Phillips in Association with Bacs & Russo Geneva Watch Auction: XIII
Meanwhile, The Geneva Watch Auction: XIII “white glove” sale which took place from the 8 – 9 May 2021 once again demonstrated Phillips in Association with Bacs & Russo’s ability to deliver unprecedented auction results. The 233 watches hand-picked by Phillips team of specialists, drew a record attendance of more than 2,500 online bidders from 83 different countries, and achieved a record-breaking CHF 38 million in sales – making it the most successful watch auction ever. Geneva Watch Auction: XIII marked the highest result for a non-thematic or charity watch sale, with a sale total of over 2.5 times the pre-sale low estimate of CHF 14 million.
Record Setting Auction Results for Patek Philippe
Led by the cover lot, the earliest made (and previously unknown to market) Patek Philippe reference 2523 with “Eurasian” dial from 1953 (lot 33). One of three examples known with a cloisonné enamel dial (watch Aurel Bacs impressions), selling for CHF 7,048,000. The watch doubled its pre-sale estimate and broke the record for the highest price ever for a Patek Philippe wristwatch with an enamel cloisonné dial, and for any yellow gold wristwatch ever sold at auction. Also of note, a Patek Philippe Calatrava Ref. 570 (lot 160) which achieved a selling price of CHF 3,297,000, 16 times its pre-sale low estimate! And, a set four immaculately preserved Patek Philippe reference 2499 (1st, 2nd, 3rd and 4th series), sold for a combined total of: CHF 5.7 million.

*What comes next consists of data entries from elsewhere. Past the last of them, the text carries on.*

-- ==== Sys2Proof/Machine/Observe.lean ====
section
/-! DEFINITION. Trace port and drain, freezes, counter snapshots, tensor dumps and the reading of the event
recorder (R449 to R472). -/

namespace Sys2Proof.Machine

/-! ### Trace delivery (R450 to R455) -/

/-- The stream's buffer is enabled by OBS_TRACE_CTL and OBS_TRACE_CLUSTERS. -/
def streamOn (s : State) (n : Nat) : Bool :=
  if n < 32 then bit (regW s 0x400004 0) n else bit (regW s 0x400000 0) (if n < 36 then 11 else 10)

/-- A word as the port or the drain delivers it: a record, or GAP or POISONED in its place. What stands in the
unit and stamp of these two is not stated: free (DESIGN CHOICE, log 3). -/
def traceOut (w : FifoWord) (s : State) : Nat × State :=
  if !bit w.ctl.toNat 2 && !bit w.ctl.toNat 1 then (w.data.toNat, s)
  else
    let (v, s) := drawFree s
    let stamp := v % 2 ^ 39 * 2 ^ 8
    if bit w.ctl.toNat 2 then (0xFE + stamp + w.data.toNat % 2 ^ 32 * 2 ^ 80, s) else (0xFF + stamp, s)

/-- Take the oldest record of a stream. -/
def popTrace (n : Nat) (s : State) : Option Nat × State :=
  match mapGet n s.trace with
  | none => (none, s)
  | some st =>
    match fifoPop (traceCap n) st.fifo with
    | (none, _) => (none, s)
    | (some w, f) =>
      let (r, s) := traceOut w { s with trace := mapSet n { st with fifo := f } s.trace }
      (some r, s)

/-- Up to `max` records of one stream. -/
def popStream (n : Nat) : Nat → List Nat → State → List Nat × State
  | 0, acc, s => (acc, s)
  | k + 1, acc, s =>
    match popTrace n s with
    | (none, s) => (acc, s)
    | (some r, s) => popStream n k (acc ++ [r]) s

/-- Up to `max` records of the enabled streams. Records of different streams carry no order (R452): the
stream that comes first is free (DESIGN CHOICE, log 34). -/
def popRecords (max : Nat) (s : State) : List Nat × State :=
  let (v, s) := drawFree s
  let k := v % 38
  ((List.range' k (38 - k)) ++ List.range k).foldl (fun a n =>
    if streamOn a.2 n then popStream n (max - a.1.length) a.1 a.2 else a) ([], s)

/-- TRACE_FRAME: the trace port stands on N1 (R12, R454). -/
def execTraceFrame (s : State) : Res :=
  let c := regW s 0x400000 0
  if !bit c 0 || bit c 1 || !unitActive s (ucNet .n1) then .next s
  else
    let (rs, s) := popRecords 62 s
    let head := toLE 4 0x46545A46 ++ toLE 4 (s.tport.frameSeq % 2 ^ 32) ++ toLE 2 rs.length ++ List.replicate 6 0 ++
      ((rs.map (toLE 16)).flatten ++ List.replicate 992 0).take 992
    let frame := head ++ toLE 4 (crc32c head) ++ List.replicate 12 0
    .next { s with tport := { s.tport with frameSeq := (s.tport.frameSeq + 1) % 2 ^ 32, frame := frame } }

def drainPort (s : State) : HPort := if bit (regW s 0x400018 0) 5 then .h1 else .h0
def drainSize (s : State) : Nat := 2 ^ regF s 0x400018 0 4 0
/-- Records that the ring has room for: index RI − 1 is never written. -/
def drainRoom (s : State) : Nat :=
  let n := drainSize s
  (regW s 0x400028 0 + 2 * n - 1 - regW s 0x40002C 0 % n) % n

/-- Write records at WI and advance it. -/
def drainRecs (rs : List Nat) (s : State) : State :=
  rs.foldl (fun s r =>
    let wi := regW s 0x40002C 0
    setRegW 0x40002C 0 ((wi + 1) % drainSize s) (hostWrite (drainPort s) (regQ s 0x400010 0 + 16 * wi) (toLE 16 r) s)) s

/-- DRAIN_WRITE: a batch of at most `n` records and then WI; after a reset of the named port the records are
dropped and counted (R455). The drain stands on N1, as its registers do. -/
def execDrainWrite (n : Nat) (s : State) : Res :=
  let c := regW s 0x400000 0
  if !bit c 0 || !bit c 1 || !unitActive s (ucNet .n1) then .next s
  else if s.tport.drainOff then
    let (rs, s) := popRecords n s
    .next (addCnt (cntObs 1) rs.length s)
  else
    let (rs, s) := popRecords (min n (drainRoom s)) s
    if rs.isEmpty then .next s
    else
      let s := drainRecs rs s
      .next (hostWrite (drainPort s) (regQ s 0x400020 0) (toLE 8 (regW s 0x40002C 0)) s)

/-- DRAIN_RI_WRITE: only the port that PORT names moves RI. -/
def execDrainRiWrite (p : HPort) (value : W32) (s : State) : Res :=
  if !barUp s || drainPort s != p then .next s else .next (setRegF 0x400028 0 23 0 value.toNat s)

/-! ### Freezes (R459, R460) -/

/-- FREEZE: at its launch edge, or on the edge of its acceptance. -/
def execFreeze (s : State) : Res :=
  match takeDescAny (fun d => dOp d == 8) s with
  | none => .next s
  | some (d, s) => .next (schedule d .freeze (fun d _ s => freezeDesc d s) s)

/-- FREEZE_AT_MATCH: AT_EN clears whether or not the freeze is lost. -/
def execFreezeAtMatch (s : State) : Res :=
  if bit (regW s 0x400040 0) 2 && decide (nsT (regQ s 0x400048 0) ≤ now s) then
    .next (setRegF 0x400040 0 2 2 0 (takeFreeze 2 false s).2)
  else .next s

/-- FREEZE_IN_EDGE: this edge samples the pin high after it was low; the second edge after it freezes. -/
def execFreezeInEdge (s : State) : Res :=
  if bit (regW s 0x400040 0) 0 then .next { s with freeze := { s.freeze with inEdge := some 2 } } else .next s

/-- The counter of OBS_THRESH_IDX has reached OBS_THRESH_VALUE; of a command counter bits [47:0] count. -/
def threshHolds (s : State) : Bool :=
  let i := regF s 0x400050 0 14 0
  let cmd := (i < 8192 && (i % 8 == 5 || i % 8 == 6)) || (8192 ≤ i && i < 14336 && ((i - 8192) % 24 == 12 || (i - 8192) % 24 == 13))
  let v := cntGet s i
  decide (regQ s 0x400058 0 ≤ if cmd then v % 2 ^ 48 else v)

/-- THRESHOLD_MATCH: the next edge freezes. -/
def execThresholdMatch (s : State) : Res :=
  if bit (regW s 0x400040 0) 3 && threshHolds s then .next { s with freeze := { s.freeze with thresh := some 1 } } else .next s

/-- FREEZE_OUT_END. -/
def execFreezeOutEnd (s : State) : Res :=
  match s.freeze.out with
  | some t => if t ≤ now s then .next { s with freeze := { s.freeze with out := none } } else .next s
  | none => .next s

/-- Freezes by FREEZE_IN and the threshold that count down to this edge; THRESH_EN clears as its freeze fires. -/
def edgeFreezes (s : State) : State :=
  let f := s.freeze
  let down (o : Option Nat) : Option Nat := o.bind (fun n => if n ≤ 1 then none else some (n - 1))
  let hit (o : Option Nat) : Bool := (o.map (fun n => decide (n ≤ 1))).getD false
  let s := { s with freeze := { f with inEdge := down f.inEdge, thresh := down f.thresh } }
  let src := 4 * b2n (hit f.inEdge) + 16 * b2n (hit f.thresh)
  let s := if hit f.thresh then setRegF 0x400040 0 3 3 0 s else s
  if src == 0 then s else (takeFreeze src false s).2

/-! ### COUNTER_SNAPSHOT (R460, R461) -/

def snapLen : Nat := 157760

/-- COUNTER_SNAPSHOT: the copying begins; the lock holds since acceptance. -/
def execCounterSnapshot (s : State) : Res :=
  match takeDesc (fun d => dOp d == 7) s with
  | none => .next s
  | some (d, s) =>
    if dNum d 24 4 < snapLen then .next (complete d stFormat snapLen s)
    else .next { s with host := { s.host with snapReads := s.host.snapReads ++ [d] } }

def clusterMask (l : List Nat) : Nat := (l.map (fun k => 2 ^ k)).foldl (· + ·) 0

/-- The header and the 19,712 snapshot values. -/
def snapBytes (s : State) : Bytes :=
  let f := s.freeze
  toLE 4 0x4E535A46 ++ toLE 2 1 ++ toLE 1 f.sources ++ toLE 1 (b2n (!f.closed.isEmpty)) ++ toLE 4 f.seq ++ toLE 4 19712 ++
    toLE 8 (f.gt / 2 ^ 32) ++ toLE 8 (f.prev / 2 ^ 32) ++ toLE 4 (clusterMask ((f.closed.filter (fun n => decide (256 ≤ n) && decide (n < 288))).map (· - 256))) ++ List.replicate 28 0 ++
    ((List.range 19712).map (fun i => toLE 8 (mapGetD 0 i s.snaps))).flatten

/-- SNAPSHOT_COMPLETE. -/
def execSnapshotComplete (s : State) : Res :=
  match s.host.snapReads with
  | [] => .next s
  | d :: rest =>
    .next (completeBare d stOk (descWrite d (dNum d 16 8) (snapBytes s) { s with host := { s.host with snapReads := rest } }))

/-! ### Tensor dumps (R462 to R465) -/

/-- A part with its header and its padding to 16 bytes. -/
def partSpan (x : PartLoc) : Nat := 16 + (partBytes x + 15) / 16 * 16

def dumpLen (parts : List PartLoc) : Nat := 64 + (parts.map partSpan).foldl (· + ·) 0

def dPoint (d : Desc) : Nat := dNum d 16 1
def dDisarm (d : Desc) : Bool := bit (dNum d 17 1) 0
def dLayer (d : Desc) : W16 := BitVec.ofNat 16 (dNum d 24 2)

def setDumps (m : List (Nat × DumpPoint)) (s : State) : State := { s with host := { s.host with dumps := m } }

/-- DUMP_ARM: the point binds to the slot that is ACTIVE. -/
def execDumpArm (s : State) : Res :=
  match takeDesc (fun d => dOp d == 6 && !dDisarm d) s with
  | none => .next s
  | some (d, s) =>
    if (mapGet (dPoint d) s.host.dumps).isSome then .next (completeBare d stBusy s)
    else
      let id := BitVec.ofNat 20 (dNum d 20 4)
      match (activeSlot s).bind (fun sl => (tensorOf s sl id).map (fun t => (sl, t))) with
      | none => .next (completeBare d stNotFound s)
      | some (sl, t) =>
        if !t.layers.contains (dLayer d) then .next (completeBare d stNotFound s)
        else if dNum d 48 4 < dumpLen t.parts then .next (complete d stFormat (dumpLen t.parts) s)
        else
          let p : DumpPoint :=
            { desc := d, slot := sl, tensor := id, since := now s, seen := 0, marks := [], ends := [], ream := none, copied := [], op := 0,
              stampNs := 0, sub := 0, poison := false, stretched := false, gen := 0, reqIx := 0xFFFF, disarmed := false }
          .next (setDumps (mapSet (dPoint d) p s.host.dumps) s)

/-- DUMP_DISARM: a copy that has begun finishes first (R464). -/
def execDumpDisarm (s : State) : Res :=
  match takeDesc (fun d => dOp d == 6 && dDisarm d) s with
  | none => .next s
  | some (d, s) =>
    match mapGet (dPoint d) s.host.dumps with
    | none => .next (completeBare d stNotFound s)
    | some p =>
      if p.ream.isSome then .next (completeBare d stOk (setDumps (mapSet (dPoint d) { p with disarmed := true } s.host.dumps) s))
      else .next (completeBare d stOk (completeBare p.desc stNotFound (setDumps (mapDel (dPoint d) s.host.dumps) s)))

/-- A ream whose occurrences count for a point: of its slot, launched at or after acceptance, and with the named
request on the device that admitted it. -/
def dumpReam (s : State) (p : DumpPoint) (seq : W32) : Option Ream :=
  (reamOf s seq).bind (fun r =>
    let id := dNum p.desc 32 8
    let has := id == 0 || (r.share.isNone && r.reqs.any (fun k => ((getReq s k).map (fun q => q.id.toNat == id)).getD false))
    if r.slot == p.slot && r.launched && !r.abandoned && decide (p.since < nsT r.launchNs + gtStepUnits s) && has then some r else none)

/-- The core whose context has completed a command of a layer for a ream: the part's own core, or any for a
part that no core holds. -/
def dumpCore (s : State) (x : PartLoc) (seq : W32) (layer : W16) : Option CoreId :=
  let ran (c : CoreId) : Bool :=
    let k := getCtx (getCore s c) (ctxOf seq)
    k.ream == seq && k.lastLayer == layer && 0 < k.done
  let own (l : CoreId) : Option CoreId :=
    let c := coreFin (physCore s l)
    if ran c then some c else none
  match x with
  | .tile l _ _ => own l
  | .bank l _ => own l
  | _ => (List.finRange 256).find? ran
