/-! ### The group -/

/-- GROUP_FRAME_RECEIVE, RETRANSMIT, ACK, REFUSE, PROBE and the frames that are sent by time: what the transport counts
and drops, what it delivers and acknowledges, and what it sends again (R268, R364, R369 to R373, R377, R384, R385).
What a device drops uncounted by the manual counts as FOREIGN_GROUP (DESIGN CHOICE, log 26). A command whose event is
not due, or whose condition is absent, leaves the state (DESIGN CHOICE, log 2). The model's choices in logs 10 and 75
bear on it. -/
def Obligations.GroupTransport : Prop :=
  ∀ (s : State),
    let b : GrpBody := .announce (identHash s) (slotPrefix s 0) (slotPrefix s 1) (cfgField s 0x14 0 == 1) (BitVec.ofNat 64 (nowNs s))
    (∀ (port : LaneId) (bytes : Bytes) (sub : BitVec 6),
      let g := port.val
      let p := portParse s g bytes
      let payload := (bytes.take (bytes.length - 4)).drop (14 + 4 * p.tags)
      let hdr := grpHdrOf payload
      let kind := hdr.typ.toNat
      let body := bodyOf kind ((payload.drop 32).take hdr.len.toNat)
      let x : GrpRx := { port := port, gtNs := nowNs s, smac := p.smac, hdr := hdr, body := body }
      let mine : Prop := s.grp.role ≠ 0 ∧ hdr.groupId = groupId s ∧ hdr.version = 1 ∧ (1 ≤ kind ∧ kind ≤ 5 ∨ 0x10 ≤ kind ∧ kind ≤ 0x1A) ∧
        32 + hdr.len.toNat ≤ payload.length
      let member : Prop := hasId s = true ∧ hdr.srcUnassigned = false
      let forUs : Prop := hasId s = false ∨ hdr.dstUnassigned = true ∨ hdr.dstId.val = s.grp.id
      -- what a good frame leaves behind besides: the corrected codewords, and its stamp
      let seen (ks : List Nat) (t : State) : Prop := cntsKeep (cntPort g 14 :: ks) s t ∧ (∀ k ∈ ks, counted k 1 s t) ∧
        t.tbl = { s.tbl with net := t.tbl.net } ∧ (getNet t (laneDie g)).lastRx = (now s, sub.toNat, g) ∧
        ∀ e, getNet t e = { getNet s e with lastRx := (getNet t e).lastRx }
      let only (ks : List Nat) (t : State) : Prop := t = { s with counters := t.counters, tbl := t.tbl, fresh := t.fresh } ∧ seen ks t
      let acked (u : Unacked) : Bool := u.seq != hdr.ack && decide ((hdr.ack - u.seq).toNat ≤ 2 ^ 31)
      (isGroup s g p = false → ∀ good, exec (.groupFrameReceive port bytes ⟨good, sub⟩) s = .next s) ∧
      (isGroup s g p = true → ∀ good, exec (.groupFrameReceive port bytes ⟨good, sub⟩) s = exec (.frameReceive port bytes good sub) s) ∧
      (isGroup s g p = true → p.etype ≠ 0x8808 → (learnMode s g = 0 ∨ bit p.smac 40 = true) →
        portUp s g = true → (getEPort s g).pause = false → rxOutranked s g sub = false →
        64 ≤ bytes.length → bytes.length ≤ portMaxFrame s g → hasCells s (laneDie g) bytes.length false = true →
        let gets (f : State → Prop) : Prop := ∃ t, exec (.groupFrameReceive port bytes ⟨true, sub⟩) s = .next t ∧ f t
        (4096 ≤ s.grp.rx.length → gets (only [cntPort g 0])) ∧
        (s.grp.rx.length < 4096 →
          (¬ mine → gets (only [cntPort g 0, cntGrp 3])) ∧
          (mine → member → hdr.epoch.toNat < s.grp.epoch.toNat → gets (only [cntPort g 0, cntGrp 2])) ∧
          (mine → ¬ (member ∧ hdr.epoch.toNat < s.grp.epoch.toNat) → ¬ forUs → gets (only [cntPort g 0])) ∧
          (mine → member → s.grp.epoch.toNat < hdr.epoch.toNat → kind ≠ 0x19 → forUs → s.grp.toManager = false → s.grp.toLeave = false →
            gets (fun t => t = { s with
                time := t.time, cores := t.cores, dies := t.dies, canopy := t.canopy, trace := t.trace
                slots := t.slots, nlus := t.nlus, pools := t.pools, host := { t.host with sem := s.host.sem }
                tbl := t.tbl, reams := t.reams, net := t.net, rqt := t.rqt, adm := t.adm, grp := t.grp
                regs := t.regs, counters := t.counters, fresh := t.fresh } ∧
              (s.grp.role = 1 → deposed hdr.epoch s t) ∧ (s.grp.role = 2 → followed hdr.epoch s t))) ∧
          (mine → (¬ member ∨ hdr.epoch = s.grp.epoch) → forUs →
            (rxPeer s x = none → gets (fun t =>
              t = { s with counters := t.counters, tbl := t.tbl, fresh := t.fresh, grp := { s.grp with rx := t.grp.rx } } ∧
              seen [cntPort g 0] t ∧ t.grp.rx = s.grp.rx ++ (if kind ∈ [1, 2, 3, 0x19, 0x1A] then [x] else []))) ∧
            (∀ i p, rxPeer s x = some i → getPeer s i = some p → p.waiting = [] →
              let inOrder : Prop := hdr.seq = p.expect
              gets (fun t => ∃ q,
                t = { s with counters := t.counters, tbl := t.tbl, fresh := t.fresh, net := t.net, grp := t.grp } ∧ getPeer t i = some q ∧
                counted (cntPort g 0) 1 s t ∧
                (∀ j, j ≠ i → getPeer t j = getPeer s j) ∧ t.grp.role = s.grp.role ∧ t.grp.epoch = s.grp.epoch ∧
                (sequenced kind = false → t.grp.rx = s.grp.rx ++ [x] ∧ t.net = s.net ∧
                  q = { p with unacked := p.unacked.filter (fun u => !acked u) }) ∧
                (sequenced kind = true →
                  q = { p with
                    port := q.port, unacked := p.unacked.filter (fun u => !acked u), expect := if inOrder then p.expect + 1 else p.expect } ∧
                  t.grp.rx = (if inOrder then s.grp.rx ++ [x] else s.grp.rx) ∧
                  (canSend (peerPort s p) 1 .ack s →
                    groupSent (peerPort s p) (sentHdr s (some i) 0 q.expect .ack) .ack s t)))))))) ∧
    (∀ (peer : PeerId) (p : Peer) (u : Unacked) (rest : List Unacked), getPeer s peer.val = some p → p.unacked = u :: rest →
      (now s < u.sent + usT 20 → exec (.retransmit peer) s = .next s) ∧
      (u.sent + usT 20 ≤ now s → ∃ t q, exec (.retransmit peer) s = .next t ∧ t = { s with
          net := t.net, grp := t.grp, counters := t.counters } ∧ counted (cntGrp 1) 1 s t ∧
        getPeer t peer.val = some q ∧ q = { p with port := q.port, unacked := p.unacked.map (fun v => { v with sent := now s }) } ∧
        (∀ j, j ≠ peer.val → getPeer t j = getPeer s j) ∧
        (rest = [] → canSend (peerPort s p) 1 u.body s →
          groupSent (peerPort s p) (sentHdr s (some peer.val) u.seq p.expect u.body) u.body s t))) ∧
    (∀ x s', takeRx 5 s = some (x, s') →
      let acked : Prop := s.grp.leaving ≠ none ∧ ∃ p, getPeer s 0 = some p ∧ p.unacked = [] ∧ p.waiting = []
      (acked → ∃ t, exec .ack s = .next t ∧ stoodAlone s t) ∧ (¬ acked → exec .ack s = .next s')) ∧
    (∀ x s', takeRx 3 s = some (x, s') → exec .refuse s = .next s') ∧
    (∀ x s', takeRx 0x1A s = some (x, s') → exec .probe s = .next s') ∧
    ((s.grp.role ≠ 3 ∨ s.grp.timeAhead = true ∨ s.canopy.handedOver = true → exec .announceSend s = .next s) ∧
      (s.grp.role = 3 → s.grp.timeAhead = false → s.canopy.handedOver = false → (∀ a, s.grp.lastAnnounce = some a → a + msT 100 ≤ now s) →
        ∃ t, exec .announceSend s = .next t ∧ t = { s with
            net := t.net, grp := t.grp, counters := t.counters } ∧ t.grp = { s.grp with lastAnnounce := some (now s) } ∧
          ∀ g ∈ upGroupPorts s, canSend g (upGroupPorts s).length b s → groupSent g (sentHdr s (some 0) 0 0 b) b s t)) ∧
    ((hasId s = false ∨ nowNs s / 100000 = s.grp.lastHb / 100000 → exec .heartbeatSend s = .next s) ∧
      (hasId s = true → nowNs s / 100000 ≠ s.grp.lastHb / 100000 →
        ∃ t, exec .heartbeatSend s = .next t ∧ t = { s with net := t.net, grp := t.grp, counters := t.counters } ∧
          t.grp = { s.grp with lastHb := nowNs s, peers := t.grp.peers } ∧
          ∀ i p, getPeer s i = some p → getPeer t i = some { p with port := laneFin (peerPort s p) } ∧
            (canSend (peerPort s p) s.grp.peers.length (heartbeatBody s p) s →
              groupSent (peerPort s p) (sentHdr s (some i) 0 p.expect (heartbeatBody s p)) (heartbeatBody s p) s t))) ∧
    ((s.grp.holder = false ∨ s.grp.lost = none → exec .probeSend s = .next s) ∧
      (s.grp.holder = true → s.grp.lost ≠ none → (∀ a, s.grp.lastProbe = some a → a + msT 10 ≤ now s) →
        ∃ t, exec .probeSend s = .next t ∧ t = { s with
            net := t.net, grp := t.grp, counters := t.counters } ∧ t.grp = { s.grp with lastProbe := some (now s) } ∧
          ∀ g ∈ upGroupPorts s, canSend g (upGroupPorts s).length .probe s →
            groupSent g (sentHdr s (some 0) 0 0 .probe) .probe s t))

Triumphant Return of Vintage & Modern Cartier
One cannot fail to mention the triumphant return of vintage and modern Cartier watches on the scene, proof that noteworthy and forward-thinking design is the key to success – exceptional results include a rare and unusual yellow gold wristwatch (lot 88), retailed by Cartier London nicknamed “The Pebble” or “Baseball” that sold for CHF 403,200. In addition, an extraordinarily rare and highly important yellow gold tortue-shaped single-button chronograph wristwatch (lot 89) fetched CHF 189,000.
Strong Spring Watch Auction Results from the Independents
The Independents’ Atelier, the now highly anticipated section dedicated to independent watchmaking, saw a Roger W. Smith Series 1 “Onely Theo Fennell” (lot 145) break a world record for any Roger Smith watch sold at auction, selling for CHF 541,800, 14 times its pre-sale low estimate and now ranking as the highest auction price ever achieved for a wristwatch by a British watchmaker. Other notable ground-breaking results include a Harry Winston/F.P. Journe Opus 1 “Turquoise Tourbillon” (lot 142) in platinum that sold for CHF 453,600, and a sculptural Richard Mille Ref. RM022 (lot 31) limited edition red quartz TPT, presented on the market for the first time, sold for CHF 756,000.
This mirrors the results at Sotheby’s Important Watches: Part I Spring sale, with two early ‘Brass Movement’ F.P. Journe watches, an Octa Calendrier in Platinum and an Octa Reserve de Marche also in Platinum, both achieving results more than double the pre-sale low estimate of CHF 100,000.
Building Momentum for the Fall Auction Season
2021 is off to a flying start. With a full event calendar of online and offline auctions planned for the remainder of the year, it’s expected momentum will continue to run through till the end of the Fall auction season, with Only Watch the cherry on the cake of an unprecedented year for the auction market.